# Dash Kits



## bickmade (Aug 16, 2002)

I was looking around for internal mods and I found some pretty cool carbon fiber dash kits. About 2 hours later I could not find it again, also doing a search did not help. I was wondering if someone can point me in the right direction. Please email me [email protected]


----------



## sethwas (Apr 30, 2002)

Hey,
There is torasport.com and also the florida trim kits.

Seth


----------



## Jaggrey (Sep 16, 2002)

One I get the cash I'll be getting mine from http://www.veneerz.com/.


----------



## andre (Apr 30, 2002)

I got my aluminum kit from http://woodtrim.com/ a couple of years ago....


----------



## Jaggrey (Sep 16, 2002)

andre said:


> *I got my aluminum kit from http://woodtrim.com/ a couple of years ago.... *


Still holdin up? I was gonna go with these guys too but they're kinda expensive when they're not having a 20% off sale. But when they do have the 20% off sale they have good prices.


----------



## dry (Oct 21, 2002)

I'm not a fan of the sticker kits as they tend to lose it over time.


----------



## Jaggrey (Sep 16, 2002)

DryBoy said:


> *I'm not a fan of the sticker kits as they tend to lose it over time. *


 From what I've heard if u get the real stuff you won't have this problem.


----------



## sethwas (Apr 30, 2002)

Hey,
What constitutes 'the real stuff'?

Seth


----------



## Guest (Nov 19, 2002)

WWW.TORASPORT.COM makes great kits.. I love mine.. It is also one of the most complete kits you can get.


----------



## PlatinumGold '96 (Nov 9, 2002)

do any of you have pictures of the kit from torasport.com. i'm really interested in the carbon fiber now


----------



## andre (Apr 30, 2002)

Jaggrey said:


> *Still holdin up? I was gonna go with these guys too but they're kinda expensive when they're not having a 20% off sale. But when they do have the 20% off sale they have good prices. *


I got mine on sale too....LOL....and yeah, its still holding up. I just polish it up everytime I was the car, and its as good as new. And the ladies love it....and my matching shifter.  A friend of mine wants me to get a kit for her sentra too.


----------



## sethwas (Apr 30, 2002)

So,
Let me gt this straight, why is it not better to get a pre-fab dash kit than do it yourself? With the prefab they come in almost every color cobo that you would want and you can armorall them with the rest of your dash. To do it yourself is alot of work and it won't really come out right unless you do it realy well, you can't use armor all on the paint, and there is the advantage of maybe doing a color that it unavailable. 
Isn't that like saying a custom turbo is better than just getting a Hotshot or Fmax kit? Ones that are proven that work?

Seth


----------



## MP2050 (May 1, 2002)

sethwas said:


> *So,
> Let me gt this straight, why is it not better to get a pre-fab dash kit than do it yourself? With the prefab they come in almost every color cobo that you would want and you can armorall them with the rest of your dash. To do it yourself is alot of work and it won't really come out right unless you do it realy well, you can't use armor all on the paint, and there is the advantage of maybe doing a color that it unavailable.
> Isn't that like saying a custom turbo is better than just getting a Hotshot or Fmax kit? Ones that are proven that work?
> 
> Seth *


Whoa Uknow wut seth I didnt realize that I wont be able to armor all the pieces that are being painted on my car--The thought never ocurred to me. Ill have to do a soap and water thing like my outside...

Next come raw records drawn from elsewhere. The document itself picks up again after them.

/-- R98, R99, R184: HDEL and TRIP. HDEL: BAD_PARAM, the hold test, WRONG_STATE for a haul reported or corrected; then
its weights leave the trip totals and the haul the log. TRIP: BAD_PARAM, OPEN_HAULS; then log and totals are emptied,
haul and report numbers begin at 1 and the trip number is written. Holds on what is removed are lost; HAUL goes to the
other ports. -/
def Obligations.HdelAndTrip : Prop :=
  ∀ (s : State) (p : Port) (n : Nat),
    (s.admits p .hdel →
      let held := (s.port p).hold
      let ok := 1 ≤ n ∧ n ≤ 999
      (¬ ok → exec (.hdel p n) s = .next (s.respond p .badParam [])) ∧
      (ok → (∀ lost, held ≠ some ⟨.haul n, lost⟩) → exec (.hdel p n) s =
        .next ((s.setPort p { s.port p with hold := none }).respond p .noHold [])) ∧
      (ok → held = some ⟨.haul n, true⟩ → exec (.hdel p n) s =
        .next ((s.setPort p { s.port p with hold := none }).respond p .holdLost [])) ∧
      ∀ h, ok → held = some ⟨.haul n, false⟩ → s.log.hauls.find? (fun x => decide (x.number = n)) = some h →
        (h.state ≠ .unreported ∨ h.cor = true → exec (.hdel p n) s = .next (s.respond p .wrongState [])) ∧
        (h.state = .unreported → h.cor = false →
          ∃ t : State, exec (.hdel p n) s = .next (t.respond p .ok (emitHaul h)) ∧
            t.log.hauls = s.log.hauls.filter (fun x => decide (x.number ≠ n)) ∧ t.log.next = s.log.next ∧
            t.log.reports = s.log.reports ∧ t.log.totals = s.log.totals.map (fun (x : SpeciesTotal) =>
              { x with total := x.total - weightOf x.code h.species }) ∧
            (∀ q, t.port q = if q = p then { s.port p with hold := none }
              else { s.haulLost n q with noticed := (s.port q).noticed ||| 0x0800#16 }) ∧
            t = { s with log := t.log, ports := t.ports })) ∧
    (s.admits p .trip →
      (999 < n → exec (.trip p n) s = .next (s.respond p .badParam [])) ∧
      (n ≤ 999 → (∃ h ∈ s.log.hauls, h.state ≠ .reported) → exec (.trip p n) s = .next (s.respond p .openHauls [])) ∧
      (n ≤ 999 → (∀ h ∈ s.log.hauls, h.state = .reported) →
        ∃ t : State, exec (.trip p n) s = .next (t.respond p .ok (u16 n ++ u8 s.log.hauls.length)) ∧
          t.log = { hauls := [], totals := [], next := some 1, reports := s.log.reports } ∧
          t.ident = { s.ident with trip := n, nextReport := 1 } ∧
          (∀ q m lost, (s.port q).hold = some ⟨.haul m, lost⟩ → (t.port q).hold = some ⟨.haul m, true⟩) ∧
          (∀ q, (∀ m lost, (s.port q).hold ≠ some ⟨.haul m, lost⟩) → (t.port q).hold = (s.port q).hold) ∧
          (∀ q, (t.port q).noticed = if q = p then (s.port q).noticed else (s.port q).noticed ||| 0x0800#16) ∧
          t = { s with log := t.log, ident := t.ident, ports := t.ports }))

/-- R100: TOTL, given on a port of any role, answers the trip and report numbers, the next haul number, the hauls in
each state and those with the correction flag, the number of species, up to 16 species from the starting index in table
order and the number of open reports. An index above 31 is refused. It changes no state but its port's. -/
def Obligations.TotlReadsTheTotals : Prop :=
  (∀ r : Role, Tag.totl.permits r = true) ∧
  ∀ (s : State) (p : Port) (n : Nat), s.atRest → s.running = true → (s.port p).state = .ready →
    (31 < n → exec (.totl p n) s = .next (s.respond p .badParam [])) ∧
    (n ≤ 31 →
      let hauls : HaulState → Nat := fun st => (s.log.hauls.filter fun h => decide (h.state = st)).length
      let shown := (s.log.totals.drop n).take 16
      exec (.totl p n) s = .next (s.respond p .ok
        (u16 s.ident.trip ++ u16 s.ident.nextReport ++
          (match s.log.next with
           | some k => 1#8 :: u16 k
           | none => [0#8]) ++
          u8 (hauls .unreported) ++ u8 (hauls .reporting) ++ u8 (hauls .reported) ++
          u8 (s.log.hauls.filter (·.cor)).length ++ u8 s.log.totals.length ++ u8 shown.length ++
          (shown.map fun x => emitText x.code ++ u32 x.total ++ u32 x.carried).flatten ++ u8 s.log.reports.length)))

/-- R102 to R104, R30: CREP. Its tests in their order; then, in one event, an OUTBOUND record in the lowest free slot,
QUEUED, of class CATCH, with the body composed at the command and the numbers of the first 24 UNREPORTED hauls, enqueued
with the next message number; the next report number taken; the hauls REPORTING with it; an open report entry; and HAUL
on the other ports. The body is spelled: the header line, a line per haul with its position as R103 writes it, a pending
one by a reading that is valid and not stale (R28), and a line per species of the totals. The low-space watch is tested,
and STORE_LOW raised where it falls (R77). `u` is the state before the link engine is told of the traffic. -/
def Obligations.CrepComposesAReport : Prop :=
  ∀ (s : State) (p : Port) (dest : Text), s.admits p .crep →
    let ok := dest.length = 4 ∧ ∀ c ∈ foldText dest, isUpper c = true
    let hauls := (s.log.hauls.filter fun h => decide (h.state = .unreported)).take 24
    let numbers := hauls.map (·.number)
    let now := s.time.reading
    let line : List Text → Text := fun fields => spaced fields ++ [0x0A#8]
    let date := digits 4 now.year ++ [0x2D#8] ++ digits 2 now.month ++ [0x2D#8] ++ digits 2 now.day
    let headerLine := line ([chars ['C', 'A', 'T', 'C', 'H'], s.ident.vessel, chars ['T', 'R', 'I', 'P'], decimal s.ident.trip,
      chars ['R', 'E', 'P'], decimal s.ident.nextReport, date, digits 2 now.hour ++ digits 2 now.minute ++ [0x5A#8]] ++
      (if s.time.state = .locked then [] else [chars ['A', 'P', 'P', 'R', 'O', 'X']]))
    let angle : Nat → Int → Byte → Byte → Text := fun width a plus minus =>
      digits width (a.natAbs / 600) ++ digits 2 (a.natAbs % 600 / 10) ++ digits 1 (a.natAbs % 10) ++
        [if 0 ≤ a then plus else minus]
    let place : Int → Int → Text := fun lat lon => angle 2 lat 0x4E#8 0x53#8 ++ [0x2F#8] ++ angle 3 lon 0x45#8 0x57#8
    let noPosition := chars ['N', 'O', 'P', 'O', 'S']
    let fix := s.position.fix
    let stale := 14400 < instant now - instant fix.reading ∨ fix.state = .unset ∧ s.time.state ≠ .unset
    let printed : HaulPosition → Text := fun x => match x with
      | .present lat lon _ => place lat lon
      | .pending => if s.position.valid = true ∧ ¬ stale then place s.position.lat s.position.lon else noPosition
      | .absent => noPosition
    let minuteOf : Stamp → Text := fun t => digits 2 t.reading.day ++ digits 2 t.reading.hour ++ digits 2 t.reading.minute
    let haulLine : Haul → Text := fun h => line ((if h.cor then [chars ['C', 'O', 'R']] else []) ++
      [0x48#8 :: decimal h.number, minuteOf h.first ++ [0x2D#8] ++ minuteOf h.last, printed h.pos, [h.gear]] ++
      h.species.map fun x => x.1 ++ [0x2F#8] ++ decimal x.2)
    let totalsLine : SpeciesTotal → Text := fun x => line [chars ['T', 'O', 'T'], x.code, decimal x.total]
    let body := headerLine ++ (hauls.map haulLine).flatten ++ (s.log.totals.map totalsLine).flatten
    let need := (body.length + 63) / 64
    let barred := s.ident.vessel = [] ∨ hauls = []
    (¬ ok → exec (.crep p dest) s = .next (s.respond p .badParam [])) ∧
    (ok → barred → exec (.crep p dest) s = .next (s.respond p .wrongState [])) ∧
    (ok → ¬ barred → 48 ≤ s.queue.entries.length → exec (.crep p dest) s = .next (s.respond p .queueFull [])) ∧
    (ok → ¬ barred → s.queue.entries.length < 48 → s.store.request s.clock 1 0 = none →
      exec (.crep p dest) s = .next (s.respond p .slotsFull [])) ∧
    (ok → ¬ barred → s.queue.entries.length < 48 → (s.store.request s.clock 1 0).isSome = true →
      s.store.request s.clock 1 need = none → exec (.crep p dest) s = .next (s.respond p .storeFull [])) ∧
    ∀ st, ok → ¬ barred → s.queue.entries.length < 48 → (s.store.request s.clock 1 0).isSome = true →
      s.store.request s.clock 1 need = some st →
      let slot := st.lowestFree
      let report := s.ident.nextReport
      let msg := s.ident.nextMsg
      ∃ u : State, exec (.crep p dest) s = .next (u.settle.respond p .ok
          (u8 slot ++ u16 msg ++ u16 report ++ emitList (numbers.map u16) ++ u16 body.length)) ∧
        Signal.linkTest ∈ u.signals ∧
        u.record slot = some
          { origin := some p, created := ⟨s.time.reading, s.time.state⟩,
            body := .outbound { state := .queued, cls := .catch_, dest := foldText dest, msg := some msg, resume := 0,
                                attempts := 0, retry := none, failure := none, hauls := numbers, text := body,
                                pages := st.free.take need } } ∧
        (∀ m, m ≠ slot → u.record m = st.slot m) ∧ u.store.free = st.free.drop need ∧ u.store.age = st.age ++ [slot] ∧
        s.lowTested u ∧ (∀ q, (u.port q).noticed = (s.port q).noticed ||| s.lowBit u ||| if q = p then 0 else 0x0800#16) ∧
        State.joined s.queue.entries u slot ∧
        u.ident = { s.ident with nextMsg := if msg = 9999 then 1 else msg + 1,
                                 nextReport := if report = 999 then 1 else report + 1 } ∧
        u.log.hauls = s.log.hauls.map (fun (h : Haul) =>
          if h.number ∈ numbers then { h with state := .reporting, report := some report } else h) ∧
        u.log.reports = s.log.reports ++ [⟨report, slot, msg, numbers⟩] ∧ u.log.totals = s.log.totals ∧
        u.log.next = s.log.next ∧
        u.steady = { s.steady with ident := u.ident }
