/-! ## setPort -/

@[simp] theorem State.setPort_supply (s : State) (p : Port) (c : PortCtx) : (s.setPort p c).supply = s.supply := rfl
@[simp] theorem State.setPort_pins (s : State) (p : Port) (c : PortCtx) : (s.setPort p c).pins = s.pins := rfl
@[simp] theorem State.setPort_time (s : State) (p : Port) (c : PortCtx) : (s.setPort p c).time = s.time := rfl
@[simp] theorem State.setPort_position (s : State) (p : Port) (c : PortCtx) : (s.setPort p c).position = s.position := rfl
@[simp] theorem State.setPort_ident (s : State) (p : Port) (c : PortCtx) : (s.setPort p c).ident = s.ident := rfl
@[simp] theorem State.setPort_channels (s : State) (p : Port) (c : PortCtx) : (s.setPort p c).channels = s.channels := rfl
@[simp] theorem State.setPort_trx (s : State) (p : Port) (c : PortCtx) : (s.setPort p c).trx = s.trx := rfl
@[simp] theorem State.setPort_watchPath (s : State) (p : Port) (c : PortCtx) : (s.setPort p c).watchPath = s.watchPath := rfl
@[simp] theorem State.setPort_sampler (s : State) (p : Port) (c : PortCtx) : (s.setPort p c).sampler = s.sampler := rfl
@[simp] theorem State.setPort_scanner (s : State) (p : Port) (c : PortCtx) : (s.setPort p c).scanner = s.scanner := rfl
@[simp] theorem State.setPort_watch (s : State) (p : Port) (c : PortCtx) : (s.setPort p c).watch = s.watch := rfl
@[simp] theorem State.setPort_arb (s : State) (p : Port) (c : PortCtx) : (s.setPort p c).arb = s.arb := rfl
@[simp] theorem State.setPort_tuner (s : State) (p : Port) (c : PortCtx) : (s.setPort p c).tuner = s.tuner := rfl
@[simp] theorem State.setPort_tstb (s : State) (p : Port) (c : PortCtx) : (s.setPort p c).tstb = s.tstb := rfl
@[simp] theorem State.setPort_wstb (s : State) (p : Port) (c : PortCtx) : (s.setPort p c).wstb = s.wstb := rfl
@[simp] theorem State.setPort_tx (s : State) (p : Port) (c : PortCtx) : (s.setPort p c).tx = s.tx := rfl
@[simp] theorem State.setPort_monitor (s : State) (p : Port) (c : PortCtx) : (s.setPort p c).monitor = s.monitor := rfl
@[simp] theorem State.setPort_fault (s : State) (p : Port) (c : PortCtx) : (s.setPort p c).fault = s.fault := rfl
@[simp] theorem State.setPort_store (s : State) (p : Port) (c : PortCtx) : (s.setPort p c).store = s.store := rfl
@[simp] theorem State.setPort_log (s : State) (p : Port) (c : PortCtx) : (s.setPort p c).log = s.log := rfl
@[simp] theorem State.setPort_queue (s : State) (p : Port) (c : PortCtx) : (s.setPort p c).queue = s.queue := rfl
@[simp] theorem State.setPort_inbound (s : State) (p : Port) (c : PortCtx) : (s.setPort p c).inbound = s.inbound := rfl
@[simp] theorem State.setPort_link (s : State) (p : Port) (c : PortCtx) : (s.setPort p c).link = s.link := rfl
@[simp] theorem State.setPort_windows (s : State) (p : Port) (c : PortCtx) : (s.setPort p c).windows = s.windows := rfl
@[simp] theorem State.setPort_bull (s : State) (p : Port) (c : PortCtx) : (s.setPort p c).bull = s.bull := rfl
@[simp] theorem State.setPort_own (s : State) (p : Port) (c : PortCtx) : (s.setPort p c).own = s.own := rfl
@[simp] theorem State.setPort_cycle (s : State) (p : Port) (c : PortCtx) : (s.setPort p c).cycle = s.cycle := rfl
@[simp] theorem State.setPort_frameBuf (s : State) (p : Port) (c : PortCtx) : (s.setPort p c).frameBuf = s.frameBuf := rfl
@[simp] theorem State.setPort_heard (s : State) (p : Port) (c : PortCtx) : (s.setPort p c).heard = s.heard := rfl
@[simp] theorem State.setPort_heardCounts (s : State) (p : Port) (c : PortCtx) : (s.setPort p c).heardCounts = s.heardCounts := rfl
@[simp] theorem State.setPort_silence (s : State) (p : Port) (c : PortCtx) : (s.setPort p c).silence = s.silence := rfl
@[simp] theorem State.setPort_alarm (s : State) (p : Port) (c : PortCtx) : (s.setPort p c).alarm = s.alarm := rfl
@[simp] theorem State.setPort_signals (s : State) (p : Port) (c : PortCtx) : (s.setPort p c).signals = s.signals := rfl
@[simp] theorem State.setPort_freeCount (s : State) (p : Port) (c : PortCtx) : (s.setPort p c).freeCount = s.freeCount := rfl
@[simp] theorem State.setPort_pending (s : State) (p : Port) (c : PortCtx) : (s.setPort p c).pending = s.pending := rfl
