theorem alarm_of_exec_asil (s t : State) (p : Port) (hadmits : s.admits p .asil) (ht : exec (.asil p) s = .next t) :
    t.alarm = s.alarm.hushed := by
  rw [exec_asil, execAsil_of_admits s p hadmits] at ht
  rw [← Host.Outcome.next.inj ht, State.respond_alarm]

/-- Settles O56: ASIL leaves the hushed alarm, in which nothing sounds; with every cause off that is the alarm it found,
and a cause that takes an event or becomes active is the only one that sounds. -/
theorem asilSilencesTheAlarm : Obligations.AsilSilencesTheAlarm := by
  unfold Obligations.AsilSilencesTheAlarm
  refine ⟨Tag.asil_permits, fun s p hadmits => ⟨?_, fun hoff hnext hpart => ?_, fun t ht c => ?_⟩⟩
  · rw [exec_asil, execAsil_of_admits s p hadmits, Alarm.hushed_flagData, Alarm.hushed_eq]
    rfl
  · rw [exec_asil, execAsil_of_admits s p hadmits, s.alarm.hushed_of_off hoff hnext hpart]
    simp only [Alarm.flagData, hoff]
    rfl
  · rw [State.alarmEvent_alarm, State.alarmActive_alarm, alarm_of_exec_asil s t p hadmits ht]
    obtain ⟨hevent, heventNext⟩ := s.alarm.hushed.event_sounds c s.alarm.hushed_silent
    exact ⟨hevent, heventNext, fun hoff =>
      s.alarm.hushed.setActive_sounds c (s.alarm.hushed_flags_of_off c hoff) s.alarm.hushed_silent⟩

end Sys2Proof.Machine
end
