-- ==== Sys2Proof/Machine/Init.lean ====
section
/-! DEFINITION. The initialization commands and the illegal word: INIT_IV, INIT_RAND, SET_IV
(40_init R102 to R104), ILLEGAL_CMD (30_encoding R75 to R78). Each runs in one engine step. -/

namespace Sys2Proof.Machine

/-- The checks of INIT_IV and INIT_RAND in order, none for success (40_init R102, R103). -/
def initCheck (kl il : BitVec 5) : Option ErrCode :=
  if !keyLenLegal kl then some .invalidKeySize
  else if !ivLenLegal il then some .invalidIvSize
  else none

/-- INIT_IV on the device (40_init R102). -/
def Device.initIv (d : Device) (kl il : BitVec 5) : Device :=
  match initCheck kl il with
  | some c => d.finish c
  | none => ({ d with key := d.curKey }.loadIv il d.curIv).finish .ok

/-- INIT_IV (40_init R102). -/
def execInitIv (kl il : BitVec 5) (s : State) : Host.Outcome State Fault Refusal :=
  .next (s.withDev (s.dev.initIv kl il))

/-- INIT_RAND: nothing is drawn when a check fails (40_init R103, D35). -/
def execInitRand (kl il : BitVec 5) (s : State) : Host.Outcome State Fault Refusal :=
  match initCheck kl il with
  | some c => .next (s.finish c)
  | none =>
    .next (s.bumpFree.withDev
      (({ s.dev with key := s.dev.curKey }.loadIv il (drawnIv s.free il)).finish .ok))

/-- SET_IV on the device (40_init R104). -/
def Device.setIv (d : Device) (il : BitVec 5) : Device :=
  if d.mode = .none then d.finish .notInitialized
  else if !ivLenLegal il then d.finish .invalidIvSize
  else (d.loadIv il d.curIv).finish .ok

/-- SET_IV (40_init R104). -/
def execSetIv (il : BitVec 5) (s : State) : Host.Outcome State Fault Refusal :=
  .next (s.withDev (s.dev.setIv il))

/-- Every other command word fails with ILLEGAL_CMD, whatever the word (30_encoding R75 to R77). -/
def execIllegalCmd (_w : Word) (s : State) : Host.Outcome State Fault Refusal :=
  .next (s.finish .illegalCmd)

end Sys2Proof.Machine
end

I considered both methods and Im getting 22 pieces sanded-preped-painted the same new white my body is getting for $100--Theres no way any stick on dash kit can come close to that...

I actully thought that these kits were actual replacement pieces for your interior in the color U want but they're not..


----------



## Jaggrey (Sep 16, 2002)

MP2050 said:


> *I actully thought that these kits were actual replacement pieces for your interior in the color U want but they're not.. *


Are you sure? I doubt we're paying close to $200 for pre-cut stickers.


----------



## Guest (Nov 26, 2002)

There are companys that sell pre cut stickers but there are also company's that have the pieces that are like carbon fiber but solid colors that 3m on....


----------



## MP2050 (May 1, 2002)

NJDYSON said:


> *There are companys that sell pre cut stickers but there are also company's that have the pieces that are like carbon fiber but solid colors that 3m on.... *


Even these type are just like a thicker piece with 3m tape on the back and yeah Jaggrey the dash kits are like 150-200 and they're stick on


----------



## Platinum200 (Aug 20, 2002)

thats why i painted mine myself...
it only took 328490283 hours


----------



## Jaggrey (Sep 16, 2002)

NJDYSON said:


> *There are companys that sell pre cut stickers but there are also company's that have the pieces that are like carbon fiber but solid colors that 3m on.... *


Are they hard pieces of plastic that 3M on? Does it look tacky at all?


----------



## sethwas (Apr 30, 2002)

Hey,
Sorry about being terse before, I was on my way out.
If you are getting a body shop to do the painting on your interior, then you will get a better look than the stick on kind. s for maintenence, you have to stick with soap and water, and maybe even wax it.
There are 3 types of stick-ons with sub categories. Wood, plastic, metal. Of course there is wood looking plastic. And metal looking plastic. The ones by torasport for example are thick acrylic which is held on by super duty 3m tape. Thats some strong tape. Take a look at their site and see what the different colors look like on assorted things. 
When the dash kit is moulded and covers the edges so none of the original seeps through, the in my opinion it doesn't matter what its made of. It looks good and is durable. $200 is for the assorted moulds that theyhave to create and inject to get the piece for your car. THink about it there are 500 cars that they do ieach with 10 parts. 

Seth

P.S. I don't want a wood interior even though those are 'the best. I want either a dark blue trim ot match my 'theme' or brushed aluminum. I am at a draw as to which. Here is an example of the dark blue:








It also comes in a dark blue carbon fibre, but that may be too gimmicky. If only they had my exterior color...


----------



## Yosho (Aug 11, 2002)

Does anyone have pics of kits installed in B14's?


----------



## andre (Apr 30, 2002)

Here's my aluminum kit. It also has the front doors too...look white cuz on the crappy camera.
Before
http://groups.msn.com/srac/shoebox.msnw?action=ShowPhoto&PhotoID=5
With my digital aluminum tach, and radio relocated
http://groups.msn.com/srac/shoebox.msnw?action=ShowPhoto&PhotoID=48


----------



## sethwas (Apr 30, 2002)

Hey,
What kit is that, and is it actually aluminum, and does it cover the sides of the pieces it covers?

Seth


----------



## sethwas (Apr 30, 2002)

Hey,
What kit is that, and is it actually aluminum, and does it cover the sides of the pieces it covers?

Seth


----------



## Jaggrey (Sep 16, 2002)

Looks good. I thought about doing the aluminum when I saw the G35's interior


----------



## MP2050 (May 1, 2002)

Jaggrey said:


> *Looks good. I thought about doing the aluminum when I saw the G35's interior  *


lol...I thought the same when I saw the IS 300 interior....

It looks good Andre...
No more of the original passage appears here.